The girls seemed to like Ayden more than they did her most of the time, anyway. After getting them loaded into the car and on the road, she was set to go to another house on the list of houses she was to look at.
She’d been living in federally subsidized homes before her ex-husband Gilbert had been killed last week. She found out that when he’d been watching his own kids—thinking that he needed to be paid to do so, he’d been dealing drugs from her place while having her children locked in their rooms or bathroom. One of her daughters, Selma, had been shot while the deal was going down, and without the help of Mac, one of Ayden’s sisters-in-law, and her magic, she might well have lost her.

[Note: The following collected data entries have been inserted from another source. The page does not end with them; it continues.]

-- ==== Sys2Proof/Tests/Slice0.lean ====
section
/-! SUPPORT. Tests of the model: ill-formed commands that `wf` refuses, witnesses that meet the hypotheses of the
statements clause by clause, and single steps whose results are worked out by hand from the rules they name. -/

open Sys2Proof Sys2Proof.Machine

namespace Sys2Proof.Tests

set_option Elab.async false

/-- A RUNNING job of VI0 with nothing of its own. -/
def job5 : Job :=
  { id := 5, vi := 0, state := 3, ctxHost := 0, evicted := false, ctxFrames := [], cmdList := [], start := none
    deferred := none, heldFrom := 0, lastRan := 0, preempt := 0, preemptBy := 0, capoFret := 0, cls := 0, lastRoll := none, everRun := true
    seedLo := 1, seedHi := 2, seedLoads := 0, progs := [], funcs := [], gens := [], upds := [], stepSize := none
    passes := [], window := none, rollouts := [], pools := [], models := [], ckpts := [], holds := []
    parities := [], domain := 0 }

/-- A mapped page with an HBM home. -/
def page (k f : Nat) : Mapping := { home := .hbm k f, job := 5, move := none }

/-- VI0 with SQ 0 and CQ 0 of 16 entries and 3 pages. -/
def vi0 : Vi :=
  { pages := [(1, page 0 0), (2, page 0 1), (3, page 1 0)]
    sqs := [(0, { en := true, sizeLog2 := 4, base := 0x1000 })], cqs := [(0, { en := true, sizeLog2 := 4, base := 0x4000 })] }

/-- A READY module that has run through its boot, with two stacks in service and one running job. -/
def rdy : State :=
  { boot := { state := 4, stage := 9 }, jobs := [job5], stks := [(0, { state := 1 }), (1, { state := 1 })]
    vis := [(0, vi0)], sched := { holder := some 5, turns := [5] } }

/-- A packet of VI0, SQ 0 for job 5. -/
def pk (op : Half) (p0 p1 p2 p3 p4 p5 : Dword) : Packet :=
  { vi := 0, sq := 0, opcode := op, flags := 0, viTag := 0, jobId := 5, seq := 7, userTag := 0
    p0 := p0, p1 := p1, p2 := p2, p3 := p3, p4 := p4, p5 := p5 }

/-- A command in progress before the packets that the tests use. -/
def op (seq : Word) (g : Progress) : OpenCmd := { pkt := { pk 0x0105 0 0 0 0 0 0 with seq := seq }, prog := g }

/-- `rdy` with memory bytes at the start of page 1 (frame 0 of stack 0). -/
def withBytes (bs : List Byte) : State := { rdy with devMem := Mem.writeN [] 0 bs }

/-- An empty transport packet and an idle flit. -/
def pkt0 : FabPkt :=
  { dst := 0, src := 0, dstJob := 0, kind := 0, first := true, last := true, hops := 0, domain := 0, chunkSeq := 0
    stream := 0, crc := 0, addr := 0, data := [] }

@[inherit_doc pkt0] def flit0 : Flit :=
  { kind := 0, sop := false, eop := false, seq := 0, ack := 0, ackValid := false, nak := false, credit := 0
    payload := [], lcrc := 0 }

Sometimes, it was too much to think about, others she just couldn’t believe how lucky she was that she’d found her mate in Ayden, who had come with a very caring and loving bunch of men. Their size only made her nervous, but she was never afraid of them, however.
Summer owed so much to this family that she wasn’t sure that she was ever going to pay them back. As it was now, all shewanted to do was find herself a nice dark corner and cry herself into a stupor. Now, because of Gilbert, she could no longer stay at the house that had made it so that they had a roof over her head. Summer needed to find herself someplace to stay with them, or they were going to be homeless. However that worked with having a new husband that she didn’t know all that well and two little girls that meant the world to her. Life was too complicated right now.